2025 film by Colin Minihan

Coyotes is a 2025 American comedy-horror thriller film directed and edited by Colin Minihan. It stars Justin Long, Kate Bosworth, Mila Harris, Katherine McNamara, Brittany Allen, Keir O'Donnell, and Norbert Leo Butz. It had its world premiere at Fantastic Fest on September 20, 2025, before a theatrical release on October 3, 2025.

==Plot==
A family must fight for their lives while trapped in their Hollywood Hills home as a pack of coyotes targets them".

==Production==
Coyotes was directed by Colin Minihan from a screenplay by Tad Daggerhart and Nick Simon, and story by Simon,
Daggerhart, and Daniel Meers. It was produced by Captone Studios, Nathan Klingher, Ford Corbett, and Joshua Harris for Gramercy Park Media, and Jib Polhemus for Source Management and Production. Funding was done by Magnetic Labs. Real-life couple Justin Long and Kate Bosworth were cast in the leading roles. Long initially declined the script due to his involvement with the short film Fur Babies for the horror anthology V/H/S/Beyond (2024). After Bosworth read the script, she encouraged him to reconsider it as a potential starring role. Mila Harris, Katherine McNamara, Brittany Allen, Keir O'Donnell, and Norbert Leo Butz co-star. Allen also composed the score.
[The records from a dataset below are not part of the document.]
/-- R123, R124, R133, R135 to R137, R144, R145: NBRL, NBRR, EXIT, YIELD, NOP, REP, INNEND, VSHRINK and VGROW. When a thread
waits in VGROW, and which threads a YIELD waits for, are the model's readings (log entries 18 and 19). -/
def Obligations.ThreadProgress : Prop :=
  (∀ g s c, CanIssue s c (.nop g) g →
    ∃ t, exec (.nop g) s = .next t ∧ GroupEffect s t c (s.follows c (.nop g)) id fun _ w => w) ∧
  (∀ g s c, CanIssue s c (.yield g) g →
    let o := s.squadReady c.tm.core c.squad (c.threads.map c.key)
    ∃ t, exec (.yield g) s = .next t ∧ TeamsOnly s t ∧
      GroupEffect s t c (s.follows c (.yield g)) id (fun _ w => w) ∧
      (c.tk.ordered = false → (∀ m ∈ c.g.members, (c.tm.thread? m).isSome = true) →
        ThreadsBecome s t c fun x y => x.tid ∈ (c.active g).map (·.tid) →
          y.atYield = true ∧ y.wait = if o = [] then .none else .yield o)) ∧
  (∀ g (o : RepOp) s c, CanIssue s c (.rep g o) g →
    let n := fun (x : Thread) => match o.count with
      | .imm n => n.val
      | .sc r => ((c.warp x).sreg r.val).toNat % 65536
    ∃ t, exec (.rep g o) s = .next t ∧ GroupEffect s t c
      (fun x => match c.lane? g x with
        | some u => if n u = 0 then s.skipPads c.tk (s.afterInstr c.tk (s.skipPads c.tk (c.g.addr.toNat + 8)))
            else s.follows c (.rep g o) x
        | none => s.follows c (.rep g o) x)
      (fun x => if x.tid ∈ (c.active g).map (·.tid) ∧ n x ≠ 0 then
          { x with rep := { remaining := BitVec.ofNat 16 (n x), iter := 0, stride := BitVec.ofNat 8 o.stride.val, mask := o.mask } }
        else x) fun _ w => w) ∧
  (∀ g s c, CanIssue s c (.innend g) g → c.g.inRoutine = false →
    ∃ t, exec (.innend g) s = .next t ∧ GroupEffect s t c (s.follows c (.innend g)) id (fun _ w => w) ∧
      (c.tk.ordered = true → ThreadsBecome s t c fun x y => x.tid ∈ (c.active g).map (·.tid) → y.innEnded = true)) ∧
  (∀ g (n : Fin 33) s c, CanIssue s c (.vshrink g n) g → c.g.inRoutine = false →
    (∀ x ∈ c.active g, 8 * n.val < x.vallot → ∀ d ∈ s.pendingDests (c.key x) (c.warp x).queue, ∀ r w, d = .regs r w →
      rangesMeet r w.regs (8 * n.val) (x.vallot - 8 * n.val) = false) →
      ∃ t, exec (.vshrink g n) s = .next t ∧ GroupEffect s t c (s.follows c (.vshrink g n))
        (fun x => if x.tid ∈ (c.active g).map (·.tid) ∧ 8 * n.val < x.vallot then
          { x with regs := x.regs.filter fun r => decide (r.1 < 8 * n.val), vallot := 8 * n.val } else x) fun _ w => w) ∧
  (∀ g (n : Fin 33) s c, CanIssue s c (.vgrow g n) g → c.g.inRoutine = false →
    let m := min (8 * n.val) c.tk.vregs
    ∃ t, exec (.vgrow g n) s = .next t ∧
      GroupEffect s t c (s.follows c (.vgrow g n))
        (fun x => if x.tid ∈ (c.active g).map (·.tid) ∧ x.vallot < m ∧ s.rowsLent c.tm (squadOf c.tk.width x.tid) m = false then
          { x with vallot := m } else x) (fun _ w => w) ∧
      ThreadsBecome s t c fun x y => x.tid ∈ (c.active g).map (·.tid) → x.vallot < m →
        s.rowsLent c.tm (squadOf c.tk.width x.tid) m = true → y.wait = .vgrow m) ∧
  (∀ (s : State) (tm : Team) (q m : Nat), s.rowsLent tm q m = true ↔
    tm.borrower = false ∧ ∃ x ∈ s.teams, x.core = tm.core ∧ x.borrower = true ∧ x.lentAbove.getD q 0 < m) ∧
  (∀ g s c, CanIssue s c (.exit g) g →
    let s1 := (c.active g).foldl (fun s x => [0, 1, 2, 3, 4].foldl (fun s sc => s.withdraw c.tk c.tm.team x sc) s) s
    exec (.exit g) s = .next (State.afterExit
      ((s1.eachLane c (c.active g) fun x => { x with exited := true, wait := .none, rep := Rep.none, innEnded := true }).retire
        c (.exit g) { Post.none with hold := (c.active g).map (·.tid) }) c.tk c.tm.team ((c.active g).map (·.tid)))) ∧
  (∀ g (o : LaneOp) (left : Bool) s c, let i : Instr := if left then .nbrl g o else .nbrr g o
    CanIssue s c i g → c.tk.linked = true → c.g.inRoutine = false →
    let offer := fun (x : Thread) => BitVec.ofNat 64 (readRegs x.reg o.a.val (pairRegs o.pair))
    let s1 := c.threads.foldl (fun s x => s.modTask c.tk.id fun tk =>
      let at_ := c.tm.team * tk.threads + x.tid
      let old := Sparse.get Offers.zero tk.offers at_
      let now : Offers := { made := x.nbrcnt + 1, last := { val := offer x, pair := o.pair },
                            prev := if old.made = x.nbrcnt + 1 then old.prev else old.last }
      { tk with offers := Sparse.set Offers.zero tk.offers at_ now }) s
    let again := c.threads.filter fun x => (Sparse.get Offers.zero c.tk.offers (c.tm.team * c.tk.threads + x.tid)).made == x.nbrcnt + 1
    exec i s = .next (((s1.eachLane c c.threads fun x =>
        { x with wait := .nbr, offer := offer x, innEnded := x.innEnded || c.tk.ordered }).sweepExchanges c.tk.id).retire c i
          { Post.none with hold := c.g.members, quiet := again.map (·.tid) })) ∧
  (∀ (tk : Task) team tid left, team < tk.gridSize → tid < tk.threads → neighbour tk team tid left = chainNeighbour tk team tid left) ∧
  -- an exchange that both neighbours have made is complete: an active lane has its neighbour's offer, and the thread goes on
  (∀ (s : State) id tk, s.task? id = some tk → tk.linked = true → ∃ t, s.sweepExchanges id = t ∧ t = { s with teams := t.teams } ∧
    List.Forall₂ (fun (a b : Team) => (a.task ≠ id → b = a) ∧ (a.task = id → b = { a with threads := b.threads } ∧
      List.Forall₂ (fun (x y : Thread) =>
        let n := x.nbrcnt + 1
        let made := fun left v => Offered s tk n v (neighbour tk a.team x.tid left)
        let goes := fun (z : Thread) => y = { (s.advance tk 8 (x.rep.remaining ≠ 0) z).ready with nbrcnt := n, offer := 0 }
        ((x.wait ≠ .nbr ∨ x.exited = true) → y = x) ∧
        (x.wait = .nbr → x.exited = false → ∀ l r, made true l → made false r → ∀ g (o : LaneOp), o.pair = false →
          let active := guardHolds g.g1 x = true ∧ guardHolds g.g2 x = true
          (s.instrAt tk a x = some (.nbrl g o) →
            (active → goes (x.setReg o.d.val (l.setWidth 32))) ∧ (¬active → goes x)) ∧
          (s.instrAt tk a x = some (.nbrr g o) →
            (active → goes (x.setReg o.d.val (r.setWidth 32))) ∧ (¬active → goes x))))
        a.threads b.threads)) s.teams t.teams)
Financed by Capstone Studios and Magnetic Labs, principal photography took place between November and December 2024 in Bogotá, Colombia.

==Release==
In August 2025, Aura Entertainment acquired the U.S. distribution rights and released it on October 3, 2025. It had its world premiere at Fantastic Fest on September 20, 2025. The U.K. and Ireland rights were secured by Signature Entertainment.

==Reception==

William Bibbiani of The Wrap considered the film a "failed opportunity", noting that while the explanation for the coyote attacks was coherent, the lack of a stronger thematic connection made the narrative feel "arbitrary". He wrote, "Still, Colin Minihan knows how to make a gnarly horror film".
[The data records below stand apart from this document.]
@[simp] theorem State.eachWarp_clk (s : State) (c : Ctx) (l : List Thread) (f : Nat → Warp → Warp) : (s.eachWarp c l f).clk = s.clk := rfl
@[simp] theorem State.eachWarp_dstate (s : State) (c : Ctx) (l : List Thread) (f : Nat → Warp → Warp) : (s.eachWarp c l f).dstate = s.dstate := rfl
@[simp] theorem State.eachWarp_window (s : State) (c : Ctx) (l : List Thread) (f : Nat → Warp → Warp) : (s.eachWarp c l f).window = s.window := rfl
@[simp] theorem State.eachWarp_mem (s : State) (c : Ctx) (l : List Thread) (f : Nat → Warp → Warp) : (s.eachWarp c l f).mem = s.mem := rfl
@[simp] theorem State.eachWarp_hostMem (s : State) (c : Ctx) (l : List Thread) (f : Nat → Warp → Warp) : (s.eachWarp c l f).hostMem = s.hostMem := rfl
@[simp] theorem State.eachWarp_slots (s : State) (c : Ctx) (l : List Thread) (f : Nat → Warp → Warp) : (s.eachWarp c l f).slots = s.slots := rfl
@[simp] theorem State.eachWarp_remap (s : State) (c : Ctx) (l : List Thread) (f : Nat → Warp → Warp) : (s.eachWarp c l f).remap = s.remap := rfl
@[simp] theorem State.eachWarp_tasks (s : State) (c : Ctx) (l : List Thread) (f : Nat → Warp → Warp) : (s.eachWarp c l f).tasks = s.tasks := rfl
@[simp] theorem State.eachWarp_saved (s : State) (c : Ctx) (l : List Thread) (f : Nat → Warp → Warp) : (s.eachWarp c l f).saved = s.saved := rfl
@[simp] theorem State.eachWarp_nextTask (s : State) (c : Ctx) (l : List Thread) (f : Nat → Warp → Warp) : (s.eachWarp c l f).nextTask = s.nextTask := rfl
@[simp] theorem State.eachWarp_dirty (s : State) (c : Ctx) (l : List Thread) (f : Nat → Warp → Warp) : (s.eachWarp c l f).dirty = s.dirty := rfl
@[simp] theorem State.eachWarp_huddles (s : State) (c : Ctx) (l : List Thread) (f : Nat → Warp → Warp) : (s.eachWarp c l f).huddles = s.huddles := rfl
@[simp] theorem State.eachWarp_l1 (s : State) (c : Ctx) (l : List Thread) (f : Nat → Warp → Warp) : (s.eachWarp c l f).l1 = s.l1 := rfl
@[simp] theorem State.eachWarp_l2 (s : State) (c : Ctx) (l : List Thread) (f : Nat → Warp → Warp) : (s.eachWarp c l f).l2 = s.l2 := rfl
@[simp] theorem State.eachWarp_replicas (s : State) (c : Ctx) (l : List Thread) (f : Nat → Warp → Warp) : (s.eachWarp c l f).replicas = s.replicas := rfl
@[simp] theorem State.eachWarp_ltb (s : State) (c : Ctx) (l : List Thread) (f : Nat → Warp → Warp) : (s.eachWarp c l f).ltb = s.ltb := rfl
@[simp] theorem State.eachWarp_revoked (s : State) (c : Ctx) (l : List Thread) (f : Nat → Warp → Warp) : (s.eachWarp c l f).revoked = s.revoked := rfl
@[simp] theorem State.eachWarp_revoking (s : State) (c : Ctx) (l : List Thread) (f : Nat → Warp → Warp) : (s.eachWarp c l f).revoking = s.revoking := rfl
@[simp] theorem State.eachWarp_freed (s : State) (c : Ctx) (l : List Thread) (f : Nat → Warp → Warp) : (s.eachWarp c l f).freed = s.freed := rfl
@[simp] theorem State.eachWarp_badLines (s : State) (c : Ctx) (l : List Thread) (f : Nat → Warp → Warp) : (s.eachWarp c l f).badLines = s.badLines := rfl
@[simp] theorem State.eachWarp_inningPool (s : State) (c : Ctx) (l : List Thread) (f : Nat → Warp → Warp) : (s.eachWarp c l f).inningPool = s.inningPool := rfl
@[simp] theorem State.eachWarp_seedWrite (s : State) (c : Ctx) (l : List Thread) (f : Nat → Warp → Warp) : (s.eachWarp c l f).seedWrite = s.seedWrite := rfl
@[simp] theorem State.eachWarp_heldPages (s : State) (c : Ctx) (l : List Thread) (f : Nat → Warp → Warp) : (s.eachWarp c l f).heldPages = s.heldPages := rfl
@[simp] theorem State.eachWarp_moves (s : State) (c : Ctx) (l : List Thread) (f : Nat → Warp → Warp) : (s.eachWarp c l f).moves = s.moves := rfl
@[simp] theorem State.eachWarp_hostMoves (s : State) (c : Ctx) (l : List Thread) (f : Nat → Warp → Warp) : (s.eachWarp c l f).hostMoves = s.hostMoves := rfl
@[simp] theorem State.eachWarp_residNotices (s : State) (c : Ctx) (l : List Thread) (f : Nat → Warp → Warp) : (s.eachWarp c l f).residNotices = s.residNotices := rfl
@[simp] theorem State.eachWarp_cells (s : State) (c : Ctx) (l : List Thread) (f : Nat → Warp → Warp) : (s.eachWarp c l f).cells = s.cells := rfl
@[simp] theorem State.eachWarp_partials (s : State) (c : Ctx) (l : List Thread) (f : Nat → Warp → Warp) : (s.eachWarp c l f).partials = s.partials := rfl
@[simp] theorem State.eachWarp_bowls (s : State) (c : Ctx) (l : List Thread) (f : Nat → Warp → Warp) : (s.eachWarp c l f).bowls = s.bowls := rfl
@[simp] theorem State.eachWarp_filters (s : State) (c : Ctx) (l : List Thread) (f : Nat → Warp → Warp) : (s.eachWarp c l f).filters = s.filters := rfl
@[simp] theorem State.eachWarp_discards (s : State) (c : Ctx) (l : List Thread) (f : Nat → Warp → Warp) : (s.eachWarp c l f).discards = s.discards := rfl
@[simp] theorem State.eachWarp_seqs (s : State) (c : Ctx) (l : List Thread) (f : Nat → Warp → Warp) : (s.eachWarp c l f).seqs = s.seqs := rfl
@[simp] theorem State.eachWarp_merged (s : State) (c : Ctx) (l : List Thread) (f : Nat → Warp → Warp) : (s.eachWarp c l f).merged = s.merged := rfl
@[simp] theorem State.eachWarp_directory (s : State) (c : Ctx) (l : List Thread) (f : Nat → Warp → Warp) : (s.eachWarp c l f).directory = s.directory := rfl
@[simp] theorem State.eachWarp_wsStores (s : State) (c : Ctx) (l : List Thread) (f : Nat → Warp → Warp) : (s.eachWarp c l f).wsStores = s.wsStores := rfl
@[simp] theorem State.eachWarp_net (s : State) (c : Ctx) (l : List Thread) (f : Nat → Warp → Warp) : (s.eachWarp c l f).net = s.net := rfl
@[simp] theorem State.eachWarp_copies (s : State) (c : Ctx) (l : List Thread) (f : Nat → Warp → Warp) : (s.eachWarp c l f).copies = s.copies := rfl
@[simp] theorem State.eachWarp_nextCopy (s : State) (c : Ctx) (l : List Thread) (f : Nat → Warp → Warp) : (s.eachWarp c l f).nextCopy = s.nextCopy := rfl
@[simp] theorem State.eachWarp_mgmt (s : State) (c : Ctx) (l : List Thread) (f : Nat → Warp → Warp) : (s.eachWarp c l f).mgmt = s.mgmt := rfl
@[simp] theorem State.eachWarp_colls (s : State) (c : Ctx) (l : List Thread) (f : Nat → Warp → Warp) : (s.eachWarp c l f).colls = s.colls := rfl
@[simp] theorem State.eachWarp_heldSources (s : State) (c : Ctx) (l : List Thread) (f : Nat → Warp → Warp) : (s.eachWarp c l f).heldSources = s.heldSources := rfl
@[simp] theorem State.eachWarp_stallNotices (s : State) (c : Ctx) (l : List Thread) (f : Nat → Warp → Warp) : (s.eachWarp c l f).stallNotices = s.stallNotices := rfl
@[simp] theorem State.eachWarp_benches (s : State) (c : Ctx) (l : List Thread) (f : Nat → Warp → Warp) : (s.eachWarp c l f).benches = s.benches := rfl
@[simp] theorem State.eachWarp_replies (s : State) (c : Ctx) (l : List Thread) (f : Nat → Warp → Warp) : (s.eachWarp c l f).replies = s.replies := rfl
@[simp] theorem State.eachWarp_heldEvents (s : State) (c : Ctx) (l : List Thread) (f : Nat → Warp → Warp) : (s.eachWarp c l f).heldEvents = s.heldEvents := rfl
@[simp] theorem State.eachWarp_errorLog (s : State) (c : Ctx) (l : List Thread) (f : Nat → Warp → Warp) : (s.eachWarp c l f).errorLog = s.errorLog := rfl
@[simp] theorem State.eachWarp_retired (s : State) (c : Ctx) (l : List Thread) (f : Nat → Warp → Warp) : (s.eachWarp c l f).retired = s.retired := rfl
@[simp] theorem State.eachWarp_lostUnits (s : State) (c : Ctx) (l : List Thread) (f : Nat → Warp → Warp) : (s.eachWarp c l f).lostUnits = s.lostUnits := rfl
@[simp] theorem State.eachWarp_downUnits (s : State) (c : Ctx) (l : List Thread) (f : Nat → Warp → Warp) : (s.eachWarp c l f).downUnits = s.downUnits := rfl
@[simp] theorem State.eachWarp_joined (s : State) (c : Ctx) (l : List Thread) (f : Nat → Warp → Warp) : (s.eachWarp c l f).joined = s.joined := rfl
@[simp] theorem State.eachWarp_commandWritten (s : State) (c : Ctx) (l : List Thread) (f : Nat → Warp → Warp) : (s.eachWarp c l f).commandWritten = s.commandWritten := rfl
@[simp] theorem State.eachWarp_incarn (s : State) (c : Ctx) (l : List Thread) (f : Nat → Warp → Warp) : (s.eachWarp c l f).incarn = s.incarn := rfl
@[simp] theorem State.eachWarp_firmware (s : State) (c : Ctx) (l : List Thread) (f : Nat → Warp → Warp) : (s.eachWarp c l f).firmware = s.firmware := rfl
@[simp] theorem State.eachWarp_command (s : State) (c : Ctx) (l : List Thread) (f : Nat → Warp → Warp) : (s.eachWarp c l f).command = s.command := rfl
@[simp] theorem State.eachWarp_ide (s : State) (c : Ctx) (l : List Thread) (f : Nat → Warp → Warp) : (s.eachWarp c l f).ide = s.ide := rfl
@[simp] theorem State.eachWarp_doe (s : State) (c : Ctx) (l : List Thread) (f : Nat → Warp → Warp) : (s.eachWarp c l f).doe = s.doe := rfl
@[simp] theorem State.eachWarp_ports (s : State) (c : Ctx) (l : List Thread) (f : Nat → Warp → Warp) : (s.eachWarp c l f).ports = s.ports := rfl
@[simp] theorem State.eachWarp_podWritten (s : State) (c : Ctx) (l : List Thread) (f : Nat → Warp → Warp) : (s.eachWarp c l f).podWritten = s.podWritten := rfl
@[simp] theorem State.eachWarp_portsBegun (s : State) (c : Ctx) (l : List Thread) (f : Nat → Warp → Warp) : (s.eachWarp c l f).portsBegun = s.portsBegun := rfl
@[simp] theorem State.eachWarp_linkUp (s : State) (c : Ctx) (l : List Thread) (f : Nat → Warp → Warp) : (s.eachWarp c l f).linkUp = s.linkUp := rfl
@[simp] theorem State.eachWarp_linkFull (s : State) (c : Ctx) (l : List Thread) (f : Nat → Warp → Warp) : (s.eachWarp c l f).linkFull = s.linkFull := rfl
@[simp] theorem State.eachWarp_linkWide (s : State) (c : Ctx) (l : List Thread) (f : Nat → Warp → Warp) : (s.eachWarp c l f).linkWide = s.linkWide := rfl
@[simp] theorem State.eachWarp_throttled (s : State) (c : Ctx) (l : List Thread) (f : Nat → Warp → Warp) : (s.eachWarp c l f).throttled = s.throttled := rfl
@[simp] theorem State.eachWarp_hostHeld (s : State) (c : Ctx) (l : List Thread) (f : Nat → Warp → Warp) : (s.eachWarp c l f).hostHeld = s.hostHeld := rfl
@[simp] theorem State.eachWarp_agenda (s : State) (c : Ctx) (l : List Thread) (f : Nat → Warp → Warp) : (s.eachWarp c l f).agenda = s.agenda := rfl
@[simp] theorem State.eachWarp_cur (s : State) (c : Ctx) (l : List Thread) (f : Nat → Warp → Warp) : (s.eachWarp c l f).cur = s.cur := rfl
@[simp] theorem State.eachWarp_curRest (s : State) (c : Ctx) (l : List Thread) (f : Nat → Warp → Warp) : (s.eachWarp c l f).curRest = s.curRest := rfl
@[simp] theorem State.eachWarp_evictPlan (s : State) (c : Ctx) (l : List Thread) (f : Nat → Warp → Warp) : (s.eachWarp c l f).evictPlan = s.evictPlan := rfl
@[simp] theorem State.eachWarp_blocked (s : State) (c : Ctx) (l : List Thread) (f : Nat → Warp → Warp) : (s.eachWarp c l f).blocked = s.blocked := rfl
@[simp] theorem State.eachWarp_busy (s : State) (c : Ctx) (l : List Thread) (f : Nat → Warp → Warp) : (s.eachWarp c l f).busy = s.busy := rfl
@[simp] theorem State.eachWarp_curDone (s : State) (c : Ctx) (l : List Thread) (f : Nat → Warp → Warp) : (s.eachWarp c l f).curDone = s.curDone := rfl
@[simp] theorem State.eachWarp_freeCtr (s : State) (c : Ctx) (l : List Thread) (f : Nat → Warp → Warp) : (s.eachWarp c l f).freeCtr = s.freeCtr := rfl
RogerEbert.com's Brian Tallerico awarded the film a score of two out of four, describing it a missed opportunity. He criticized the depiction of the coyotes, suggesting they appeared to be created by A.I. software. He wrote, "They don't move in a normal, threatening way, never really looking like they're sharing the same space with the characters. If you're willing to overlook the "fake-otes" and the occasionally lame stabs at humor, there are some memorable deaths in Coyotes, and likable enough performances from most of the ensemble".